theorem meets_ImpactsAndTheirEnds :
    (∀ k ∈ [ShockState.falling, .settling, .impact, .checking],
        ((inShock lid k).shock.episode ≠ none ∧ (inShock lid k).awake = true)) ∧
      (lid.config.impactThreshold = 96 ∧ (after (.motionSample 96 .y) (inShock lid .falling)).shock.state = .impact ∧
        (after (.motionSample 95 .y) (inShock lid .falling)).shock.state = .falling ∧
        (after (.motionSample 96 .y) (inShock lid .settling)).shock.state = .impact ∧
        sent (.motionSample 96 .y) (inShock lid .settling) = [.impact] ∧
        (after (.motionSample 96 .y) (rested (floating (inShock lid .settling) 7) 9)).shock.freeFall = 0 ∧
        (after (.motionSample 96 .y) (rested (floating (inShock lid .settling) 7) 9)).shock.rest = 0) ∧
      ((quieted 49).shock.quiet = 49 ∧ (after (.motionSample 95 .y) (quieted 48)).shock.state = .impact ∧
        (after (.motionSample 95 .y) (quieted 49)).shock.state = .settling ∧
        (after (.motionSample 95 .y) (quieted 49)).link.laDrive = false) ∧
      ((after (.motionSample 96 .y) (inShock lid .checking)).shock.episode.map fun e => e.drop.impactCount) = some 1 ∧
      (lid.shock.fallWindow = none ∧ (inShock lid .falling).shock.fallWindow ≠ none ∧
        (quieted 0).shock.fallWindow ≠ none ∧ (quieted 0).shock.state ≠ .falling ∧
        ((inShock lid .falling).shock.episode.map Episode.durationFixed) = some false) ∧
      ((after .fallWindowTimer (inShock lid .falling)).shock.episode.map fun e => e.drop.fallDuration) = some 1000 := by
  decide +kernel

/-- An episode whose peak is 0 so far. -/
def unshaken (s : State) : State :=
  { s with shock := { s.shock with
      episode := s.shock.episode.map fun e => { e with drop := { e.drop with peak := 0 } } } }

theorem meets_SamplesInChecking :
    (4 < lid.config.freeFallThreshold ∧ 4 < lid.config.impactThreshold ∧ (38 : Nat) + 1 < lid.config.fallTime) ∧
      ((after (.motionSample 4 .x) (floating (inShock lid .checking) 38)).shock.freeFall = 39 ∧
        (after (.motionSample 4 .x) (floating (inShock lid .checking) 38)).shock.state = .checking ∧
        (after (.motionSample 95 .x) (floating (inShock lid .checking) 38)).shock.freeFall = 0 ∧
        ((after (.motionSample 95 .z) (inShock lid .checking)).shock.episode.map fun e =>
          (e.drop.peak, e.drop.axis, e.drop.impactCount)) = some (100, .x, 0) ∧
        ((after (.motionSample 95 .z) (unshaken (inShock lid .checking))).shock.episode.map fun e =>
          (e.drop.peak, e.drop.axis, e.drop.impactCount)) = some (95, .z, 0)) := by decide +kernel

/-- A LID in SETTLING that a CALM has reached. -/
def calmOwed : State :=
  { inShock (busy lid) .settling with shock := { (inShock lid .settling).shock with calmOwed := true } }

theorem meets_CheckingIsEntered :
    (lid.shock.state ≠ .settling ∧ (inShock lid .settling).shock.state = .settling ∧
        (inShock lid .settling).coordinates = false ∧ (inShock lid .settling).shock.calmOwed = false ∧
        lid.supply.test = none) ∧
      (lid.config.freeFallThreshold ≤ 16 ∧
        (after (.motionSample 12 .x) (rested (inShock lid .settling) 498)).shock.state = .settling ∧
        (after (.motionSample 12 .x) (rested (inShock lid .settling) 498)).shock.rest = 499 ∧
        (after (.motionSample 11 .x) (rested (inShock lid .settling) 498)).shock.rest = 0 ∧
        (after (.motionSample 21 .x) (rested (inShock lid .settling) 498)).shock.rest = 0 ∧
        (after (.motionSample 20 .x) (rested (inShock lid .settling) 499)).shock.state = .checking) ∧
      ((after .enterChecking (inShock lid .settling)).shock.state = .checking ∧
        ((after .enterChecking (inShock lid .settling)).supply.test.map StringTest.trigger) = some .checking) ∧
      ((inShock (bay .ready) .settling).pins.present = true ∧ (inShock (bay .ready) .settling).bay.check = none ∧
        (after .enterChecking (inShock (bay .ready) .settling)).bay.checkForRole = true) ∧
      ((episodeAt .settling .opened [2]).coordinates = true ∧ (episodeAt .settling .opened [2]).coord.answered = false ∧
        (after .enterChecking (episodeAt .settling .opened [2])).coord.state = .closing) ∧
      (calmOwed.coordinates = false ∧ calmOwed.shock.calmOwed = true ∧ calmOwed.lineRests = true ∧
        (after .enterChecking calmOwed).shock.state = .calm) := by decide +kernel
---
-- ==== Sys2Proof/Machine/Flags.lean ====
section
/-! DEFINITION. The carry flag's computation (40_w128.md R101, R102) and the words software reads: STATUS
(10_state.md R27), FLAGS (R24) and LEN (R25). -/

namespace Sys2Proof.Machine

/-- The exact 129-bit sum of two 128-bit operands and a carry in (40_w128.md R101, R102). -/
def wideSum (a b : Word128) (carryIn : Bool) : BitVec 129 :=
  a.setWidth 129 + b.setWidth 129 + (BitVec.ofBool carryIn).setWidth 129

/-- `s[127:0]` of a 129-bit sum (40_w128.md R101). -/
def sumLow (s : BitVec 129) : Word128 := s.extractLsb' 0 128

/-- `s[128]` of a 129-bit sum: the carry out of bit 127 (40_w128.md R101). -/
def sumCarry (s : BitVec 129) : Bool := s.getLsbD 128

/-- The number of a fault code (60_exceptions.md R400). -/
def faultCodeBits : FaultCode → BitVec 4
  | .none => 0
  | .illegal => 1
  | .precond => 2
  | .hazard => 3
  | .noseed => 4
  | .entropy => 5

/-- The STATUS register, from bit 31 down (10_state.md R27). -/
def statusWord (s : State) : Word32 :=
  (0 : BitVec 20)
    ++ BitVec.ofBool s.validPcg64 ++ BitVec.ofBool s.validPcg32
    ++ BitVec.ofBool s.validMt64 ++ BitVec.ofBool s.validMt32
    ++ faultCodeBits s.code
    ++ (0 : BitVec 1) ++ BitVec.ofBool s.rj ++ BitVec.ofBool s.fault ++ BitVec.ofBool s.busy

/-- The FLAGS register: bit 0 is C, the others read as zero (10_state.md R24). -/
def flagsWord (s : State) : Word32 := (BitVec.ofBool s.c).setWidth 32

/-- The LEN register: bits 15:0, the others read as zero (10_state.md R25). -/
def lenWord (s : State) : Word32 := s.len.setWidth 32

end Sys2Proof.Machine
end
...
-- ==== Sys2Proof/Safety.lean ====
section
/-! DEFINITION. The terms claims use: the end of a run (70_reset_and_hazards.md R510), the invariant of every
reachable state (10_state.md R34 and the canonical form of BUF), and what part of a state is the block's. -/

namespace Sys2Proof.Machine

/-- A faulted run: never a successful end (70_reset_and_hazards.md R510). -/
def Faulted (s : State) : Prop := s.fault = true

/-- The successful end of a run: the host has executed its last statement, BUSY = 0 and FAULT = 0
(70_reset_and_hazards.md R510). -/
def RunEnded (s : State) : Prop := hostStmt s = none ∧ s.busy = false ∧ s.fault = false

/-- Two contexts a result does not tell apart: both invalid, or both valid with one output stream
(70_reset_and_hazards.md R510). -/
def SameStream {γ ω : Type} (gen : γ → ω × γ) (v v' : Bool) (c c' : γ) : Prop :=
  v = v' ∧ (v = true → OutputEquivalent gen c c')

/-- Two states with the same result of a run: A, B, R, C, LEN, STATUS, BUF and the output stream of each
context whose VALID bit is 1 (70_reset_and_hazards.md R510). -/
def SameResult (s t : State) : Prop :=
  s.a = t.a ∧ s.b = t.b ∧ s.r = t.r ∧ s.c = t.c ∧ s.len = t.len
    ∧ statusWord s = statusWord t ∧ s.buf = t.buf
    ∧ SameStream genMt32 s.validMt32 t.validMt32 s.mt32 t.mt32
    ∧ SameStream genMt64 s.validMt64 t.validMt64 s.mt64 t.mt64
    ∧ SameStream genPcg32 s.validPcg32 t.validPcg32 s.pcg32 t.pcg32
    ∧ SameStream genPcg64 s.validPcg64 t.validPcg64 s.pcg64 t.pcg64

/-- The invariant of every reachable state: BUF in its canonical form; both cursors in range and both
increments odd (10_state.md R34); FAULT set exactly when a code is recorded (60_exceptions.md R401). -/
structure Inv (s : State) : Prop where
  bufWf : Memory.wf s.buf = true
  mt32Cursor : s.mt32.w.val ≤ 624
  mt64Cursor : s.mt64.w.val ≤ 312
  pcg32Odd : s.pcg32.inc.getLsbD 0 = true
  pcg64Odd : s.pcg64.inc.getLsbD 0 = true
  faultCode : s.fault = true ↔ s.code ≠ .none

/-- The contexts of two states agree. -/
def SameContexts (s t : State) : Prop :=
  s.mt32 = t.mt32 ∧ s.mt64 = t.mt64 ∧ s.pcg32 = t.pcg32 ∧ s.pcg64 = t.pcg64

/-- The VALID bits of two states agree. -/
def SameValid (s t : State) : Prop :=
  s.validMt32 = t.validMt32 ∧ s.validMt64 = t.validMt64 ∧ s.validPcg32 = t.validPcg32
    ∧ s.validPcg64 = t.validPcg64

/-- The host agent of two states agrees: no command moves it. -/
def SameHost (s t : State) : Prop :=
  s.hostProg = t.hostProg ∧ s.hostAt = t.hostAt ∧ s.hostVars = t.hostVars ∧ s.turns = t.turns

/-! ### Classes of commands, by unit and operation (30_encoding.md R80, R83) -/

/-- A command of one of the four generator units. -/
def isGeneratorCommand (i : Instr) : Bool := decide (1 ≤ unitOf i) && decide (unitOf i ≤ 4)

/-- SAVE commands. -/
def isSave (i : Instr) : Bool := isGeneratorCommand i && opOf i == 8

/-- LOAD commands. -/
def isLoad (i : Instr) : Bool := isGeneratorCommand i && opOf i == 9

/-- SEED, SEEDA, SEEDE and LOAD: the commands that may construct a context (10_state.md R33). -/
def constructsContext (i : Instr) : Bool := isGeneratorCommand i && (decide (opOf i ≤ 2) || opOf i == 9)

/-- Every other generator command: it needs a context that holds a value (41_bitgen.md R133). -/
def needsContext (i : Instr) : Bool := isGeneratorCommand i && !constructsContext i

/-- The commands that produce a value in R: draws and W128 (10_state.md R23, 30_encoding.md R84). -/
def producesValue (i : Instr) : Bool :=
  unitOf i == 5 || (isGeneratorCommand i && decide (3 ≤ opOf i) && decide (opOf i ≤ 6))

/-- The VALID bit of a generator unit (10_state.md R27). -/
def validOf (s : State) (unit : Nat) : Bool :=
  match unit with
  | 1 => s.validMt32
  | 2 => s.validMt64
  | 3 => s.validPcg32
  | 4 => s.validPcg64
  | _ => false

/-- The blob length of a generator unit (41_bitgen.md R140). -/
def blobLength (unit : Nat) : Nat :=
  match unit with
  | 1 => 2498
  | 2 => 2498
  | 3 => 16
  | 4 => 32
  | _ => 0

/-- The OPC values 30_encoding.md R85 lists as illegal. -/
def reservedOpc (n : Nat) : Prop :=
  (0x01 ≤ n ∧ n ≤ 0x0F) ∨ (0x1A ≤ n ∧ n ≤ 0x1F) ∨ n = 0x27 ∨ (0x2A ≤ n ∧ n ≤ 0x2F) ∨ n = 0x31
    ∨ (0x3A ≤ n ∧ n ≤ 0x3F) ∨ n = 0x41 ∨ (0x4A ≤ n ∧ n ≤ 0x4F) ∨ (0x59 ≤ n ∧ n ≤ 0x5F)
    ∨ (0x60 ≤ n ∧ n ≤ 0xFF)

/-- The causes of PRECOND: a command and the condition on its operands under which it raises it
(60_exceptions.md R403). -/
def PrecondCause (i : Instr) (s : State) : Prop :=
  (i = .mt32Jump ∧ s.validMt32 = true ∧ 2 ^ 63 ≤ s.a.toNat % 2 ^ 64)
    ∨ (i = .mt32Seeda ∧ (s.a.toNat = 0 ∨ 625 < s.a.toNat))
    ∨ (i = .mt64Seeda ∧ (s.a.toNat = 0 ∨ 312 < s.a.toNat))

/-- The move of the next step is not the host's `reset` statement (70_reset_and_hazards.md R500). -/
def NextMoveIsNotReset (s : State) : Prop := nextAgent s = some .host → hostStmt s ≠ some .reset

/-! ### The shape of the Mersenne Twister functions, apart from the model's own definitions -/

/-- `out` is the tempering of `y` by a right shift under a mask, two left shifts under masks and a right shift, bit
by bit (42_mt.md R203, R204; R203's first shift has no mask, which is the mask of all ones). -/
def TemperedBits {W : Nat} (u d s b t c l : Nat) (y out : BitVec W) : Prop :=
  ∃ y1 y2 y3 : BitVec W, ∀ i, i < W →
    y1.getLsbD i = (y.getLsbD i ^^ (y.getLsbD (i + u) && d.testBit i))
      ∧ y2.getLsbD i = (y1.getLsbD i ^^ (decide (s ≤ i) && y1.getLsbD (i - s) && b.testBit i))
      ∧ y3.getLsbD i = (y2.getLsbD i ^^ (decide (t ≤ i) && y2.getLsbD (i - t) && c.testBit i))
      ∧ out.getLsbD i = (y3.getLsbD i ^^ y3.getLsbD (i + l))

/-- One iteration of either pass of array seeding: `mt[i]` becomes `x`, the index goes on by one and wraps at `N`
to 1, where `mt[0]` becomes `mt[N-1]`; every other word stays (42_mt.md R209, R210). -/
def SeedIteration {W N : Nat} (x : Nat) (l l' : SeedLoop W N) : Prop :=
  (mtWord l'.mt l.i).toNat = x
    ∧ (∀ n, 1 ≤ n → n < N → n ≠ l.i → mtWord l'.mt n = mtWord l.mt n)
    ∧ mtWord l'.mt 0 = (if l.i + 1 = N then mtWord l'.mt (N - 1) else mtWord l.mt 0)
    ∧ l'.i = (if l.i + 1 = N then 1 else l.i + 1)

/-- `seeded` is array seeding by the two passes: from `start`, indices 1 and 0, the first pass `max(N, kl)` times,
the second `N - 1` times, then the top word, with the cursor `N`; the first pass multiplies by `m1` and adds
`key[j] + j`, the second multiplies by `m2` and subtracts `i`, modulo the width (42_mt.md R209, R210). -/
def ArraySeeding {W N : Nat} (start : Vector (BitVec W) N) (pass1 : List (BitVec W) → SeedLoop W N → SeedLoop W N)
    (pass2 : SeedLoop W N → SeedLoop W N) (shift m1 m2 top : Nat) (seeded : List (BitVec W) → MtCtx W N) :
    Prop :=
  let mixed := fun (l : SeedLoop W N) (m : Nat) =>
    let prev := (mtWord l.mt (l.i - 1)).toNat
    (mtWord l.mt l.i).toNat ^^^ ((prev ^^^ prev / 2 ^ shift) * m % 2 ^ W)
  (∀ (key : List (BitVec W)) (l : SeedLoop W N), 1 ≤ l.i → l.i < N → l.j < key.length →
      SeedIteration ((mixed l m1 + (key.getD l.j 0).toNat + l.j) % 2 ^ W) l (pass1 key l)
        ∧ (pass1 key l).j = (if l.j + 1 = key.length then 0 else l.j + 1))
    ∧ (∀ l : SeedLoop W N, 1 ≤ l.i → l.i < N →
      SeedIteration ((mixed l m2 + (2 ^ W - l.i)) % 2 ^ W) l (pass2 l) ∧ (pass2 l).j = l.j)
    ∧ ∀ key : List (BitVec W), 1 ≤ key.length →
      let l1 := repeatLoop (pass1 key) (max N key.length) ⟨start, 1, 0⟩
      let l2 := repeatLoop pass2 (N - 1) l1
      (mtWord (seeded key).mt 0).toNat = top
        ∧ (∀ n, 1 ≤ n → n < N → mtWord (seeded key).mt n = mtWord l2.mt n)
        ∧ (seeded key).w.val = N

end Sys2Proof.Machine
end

### TASK DESCRIPTION
Return all lines above that mention the word "config".

### OUTPUT FOR THIS EXERCISE
      (lid.config.impactThreshold = 96 ∧ (after (.motionSample 96 .y) (inShock lid .falling)).shock.state = .impact ∧
    (4 < lid.config.freeFallThreshold ∧ 4 < lid.config.impactThreshold ∧ (38 : Nat) + 1 < lid.config.fallTime) ∧
      (lid.config.freeFallThreshold ≤ 16 ∧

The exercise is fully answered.